When your financial situation changes, one of the first things you might worry about is your home. Mortgage payments might account for a significant percentage of your outgoing costs, which means it may no longer be feasible to pay the total amount each month. 

This can result in late payments or non-payment and, eventually, the threat of foreclosure looming over your head. This can be a scary thought, particularly as you may not be aware of your options or whether it’s even possible to avoid foreclosure. Fortunately, it might be if you choose to do one of the following things:

Sell Your House

For many people, selling a house before the bank claims it is one of the best options for them. You can liquidate your asset, pay back your lender, and start again.

However, as it can traditionally take a number of weeks to sell your home on the public market, you may like to consider a faster, easier, and more stress-free option like selling to a professional buyer.

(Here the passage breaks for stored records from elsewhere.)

-- ==== Sys2Proof/Config.lean ====
section
/-! DEFINITION. What the reference leaves open: constants without a value. Nothing can be proved of what they give, so a
statement about the machine holds whatever they give. Each is applied to the counter `free` of State, which the step that uses
it advances. -/

namespace Sys2Proof.Config

/-- Which of two events or blocks is first, where the reference gives both orders: the Carrier Unit and the Change Unit at a mark
(R102), the Trip Unit and the Change Unit at a loss (R59) or at the mark of E (R65), an advance and its load (R110), a raised cause
and the other events of its tick (R139), a sample and a transition of the line (R1). Log entries 3, 4 and 30 to 33. -/
opaque firstOfTwo : Nat → Bool

/-- The order in which the events of one tick are taken, where several fall due together (R77: either may be taken first),
as a code that `Sys2Proof.Machine.arrange` reads. Log entry 2. -/
opaque tickOrder : Nat → Nat

/-- The detail byte of a result whose rule names the code and no detail (JOIN and CLEAR done, LEAVE, RESTART, a CLEAR ended
by a withdrawal). Log entry 5. -/
opaque unstatedDetail : Nat → Byte

/-- The level on SDO while a write shifts a bit in. Log entry 35. -/
opaque unstatedLevel : Nat → Bool

end Sys2Proof.Config
end

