-- ==== Sys2Proof/Machine/Station.lean ====
section
/-! DEFINITION. Station Control (05_station_states.md): withdrawal, JOIN with the cross-checks of the tables, the entries into
JOINED, and what a fault does to an acquisition. -/

namespace Sys2Proof.Machine

/-! ## Withdrawal (R88, R89) -/

/-- A CLEAR in its settle ends with a withdrawal: REFUSED_STATE, its detail open (R89; log entry 5). -/
def endClearOnWithdrawal (s : State) : State := if s.trip.settling then setResultOpen .refusedState s else s

/-- What a withdrawal leaves of its tick: the causes that wait are claims that find OFFLINE, and are discarded (R90); the state of
the first withdrawal of the tick is kept for the claims of others (R77; log entry 19). -/
def Moment.leave (s : State) : Moment :=
  { s.now with
    waiting := []
    left := if s.station = .offline then s.now.left
      else some { station := s.station, acq := s.acq, link := s.link, tables := s.tables } }

/-- The resets a withdrawal makes in every block (R89). -/
def withdrawalResets (s : State) : State :=
  { s with
    station := .offline
    acq := Acquisition.start
    link := Link.rest s.link.cycle
    roster := Roster.empty
    change := ChangeUnit.empty s.change.sequence
    carrier := Carrier.stopped
    gate := Gate.off
    setpoint := SetpointUnit.empty
    trip := { TripUnit.empty with faults := s.trip.faults, tripLine := s.trip.tripLine }
    tables := { s.tables with frozen := false }
    now := Moment.leave s }

/-- A withdrawal with a cause (R88, R89): CHANGE_CLOSED ABANDONED where the slot held a change, the resets, then LEFT_LINK. The
claimant has posted its own report before. In OFFLINE it makes the resets again (R87). -/
def withdraw (cause : WithdrawalCause) (s : State) : State :=
  let left := s.station
  postSelf (.leftLink cause left) (withdrawalResets (abandonSlot .withdrawal (endClearOnWithdrawal s)))

/-- LINK_MISMATCH posted, and the withdrawal it gives (R88). -/
def mismatchWithdraw (reason : LinkMismatchReason) (foreign : Byte) (s : State) : State :=
  withdraw .linkMismatch (postSelf (.linkMismatch reason foreign s.station) s)

/-- The state in which a claim of the same tick as a withdrawal was raised, under the tables frozen then: a table that the host
writes in OFFLINE acts from the next JOIN (R79, R152, R156). -/
def beforeLeaving (b : Leaving) (s : State) : State :=
  { s with station := b.station, acq := b.acq, link := b.link, tables := b.tables }

/-- A second withdrawal claim of one tick finds OFFLINE and is discarded, and the report of its claimant stays (R77, R90; log
entry 19). `claim` gives the report of the claim that an event makes, if it makes one, from the state before the first
withdrawal. -/
def discardedClaim (claim : State → Option ReportBody) (s : State) : State :=
  match s.now.left with
  | none => s
  | some b =>
    match claim (beforeLeaving b s) with
    | none => s
    | some body => postSelf body s

/-! ## JOIN (R78, R158) -/

/-- A configured profile fails its cross-check against the LINK table (R158, test 2). -/
def profileFails (l : LinkTable) (p : Profile) : Bool :=
  decide (periodOf l p % 2 = 1) ||
    (match p.shape with
      | .saw => decide (65535 < periodOf l p) || p.loadSetting != .valley
      | .triangle => decide (65535 < periodOf l p / 2))

/-- A configured PATTERN profile plays a PATTERN entry (R158). -/
def plays (p : Profile) (entry : Nat) : Bool :=
  p.configured && p.source == .pattern && decide (p.patternStart ≤ entry ∧ entry < p.patternStart + p.patternLength)

/-- A PATTERN entry has a compare value outside the compare range of a profile (R158, test 3). -/
def entryOutside (l : LinkTable) (p : Profile) (e : PerLeg LegSetting) : Bool :=
  decide (compareTop l p < e.a.compare.toNat ∨ compareTop l p < e.b.compare.toNat ∨ compareTop l p < e.c.compare.toNat)

/-- The numbers of the profiles a host writes. -/
def hostProfiles : List (Fin 8) := [1, 2, 3, 4, 5, 6, 7]

/-- The detail of the first failing test of JOIN's check 2, 64 times table select plus index, if any fails (R158). -/
def firstInvalid (t : Tables) (number : StationNo) : Option Nat :=
  if !t.link.valid || decide (t.link.cycleLength < 32 + 176 * countOf t.link.count) || decide (8191 < t.link.cycleLength)
      || decide (countOf t.link.count ≤ number.val) then some 0
  else
    match hostProfiles.find? (fun p => t.profiles[p].configured && profileFails t.link t.profiles[p]) with
    | some p => some (64 + p.val)
    | none =>
      ((List.range 64).find? fun e =>
        hostProfiles.any fun p =>
          plays t.profiles[p] e && entryOutside t.link t.profiles[p] (t.pattern.toList.getD e allOff)).map (192 + ·)

/-- The fault inputs. -/
def faultInputs : List (Fin 4) := [0, 1, 2, 3]

/-- A fault input is asserted after its filter, and its row gives an action (R78, R85). -/
def assertedFault (action : Action) (s : State) (i : Fin 4) : Bool :=
  s.trip.faults[i].asserted && (rowOf s.tables (.fault i)).action == action

/-- The effects of a JOIN that passes its checks (R79): LISTENING, the tables frozen, the acquisition record at its start
values, and the bit engine started: a bit time begins, LRX counts as recessive before the first tick, and no run is counted before
the first recessive sample (log entry 23: DESIGN CHOICE). -/
def enterListening (s : State) : State :=
  { s with
    station := .listening
    acq := Acquisition.start
    link := { s.link with bits := { BitEngine.rest with run := .passed } }
    tables := { s.tables with frozen := true }
    now := { s.now with arrived := false, left := none } }

/-- CAUSE_SEEN for every fault input that is asserted at the entry into LISTENING with a REPORT row (R85, R133), the lowest input
first; the order is the model's choice (log entry 14). -/
def reportFaults (s : State) : State :=
  faultInputs.foldl
    (fun s i => if assertedFault .report s i then postSelf (.causeSeen (.fault i) s.station none) s else s) s

/-- A fault input asserting during acquisition, or in the tick that has ended one with the entry into JOINED (R85, R90):
JOIN_ABORTED and a withdrawal under a TRIP row, CAUSE_SEEN under REPORT, nothing under IGNORE. -/
def acquisitionFault (i : Fin 4) (s : State) : State :=
  match (rowOf s.tables (.fault i)).action with
  | .trip => withdraw .joinAborted (postSelf (.joinAborted i) s)
  | .report => postSelf (.causeSeen (.fault i) s.station none) s
  | .ignore | .respace => s

/-! ## Entry into JOINED from LISTENING (R83, R84) -/

/-- The effects that acquisition and lone start have in common, with the number of the cycle and the cycle timer given: JOINED,
the counts and flags of R19 reset, the sequence counter 0, the view-discord flag clear, the acquisition record at its start
values; the tick keeps that the station has entered (R90). -/
def enterJoined (cycle : CycleNo) (timer : Nat) (s : State) : State :=
  { s with
    station := .joined
    acq := Acquisition.start
    link := { s.link with cycle := cycle, timer := timer, failures := 0, shorts := 0, discord := false }
    change := { s.change with sequence := 0, viewDiscord := false }
    now := { s.now with arrived := true } }

/-- Entry into JOINED at the end of acquisition, the timer restarted by the mark (R83), with the trip line judged there
(R133). -/
def acquired (taken : CycleNo) (s : State) : State :=
  let s := enterJoined (taken + 1) 12 s
  raiseTripLine (postSelf (.joinedLink (presentCount s)) s)

/-- Lone start (R84), with the trip line judged there (R133). -/
def loneJoined (s : State) : State := raiseTripLine (postSelf .linkAlone (enterJoined 0 0 s))

end Sys2Proof.Machine
end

They can generally provide an offer in 24 hours, with money in your bank account in as little as a week. This can be a much more practical option than going through foreclosure.

Look at Reinstatement

Reinstatement means that you can talk to your bank about keeping your home by paying what you owe in a lump-sum payment. This option may also include penalty charges and interest and generally has a due date.

This option may suit someone who can free up funds by selling other assets or receiving financial help from friends and family.

Ask Your Lender About Short Refinancing

Many lenders offer their borrowers the option of short refinancing when they’ve defaulted on their mortgage repayments. This involves them forgiving a part of your debt and refinancing the rest of it on a new loan.

Typically, short refinancing is more cost-effective for a lender than going through the foreclosure process, even though both methods cost them money.

Request a Mortgage Modification

Some people find themselves in temporary financial strife, such as if they’re waiting to begin a new job or have encountered an unexpected and urgent bill. If you can prove to your lender that your financial problems are temporary, they may approve a request for a loan modification.

A loan modification allows you to refinance or extend your loan to make your monthly repayments more manageable. You may then decide to adjust your repayments once you’re in a more financially sound position.

Discuss a Deed in Lieu of Foreclosure

If you aren’t able to sell your house quickly and believe you have exhausted all other options, you may like to discuss a deed in lieu of foreclosure with your lender. The lender takes your property and releases you of all mortgage obligations.

Unlike foreclosure, where you may still be left owing money to your lender, this option allows you to be relieved of all loan burdens.

If your financial position has changed and you’re worried about your ability to service a mortgage, you may be relieved to know you have choices. Look at your sales options and talk to your lender about how they might be able to help.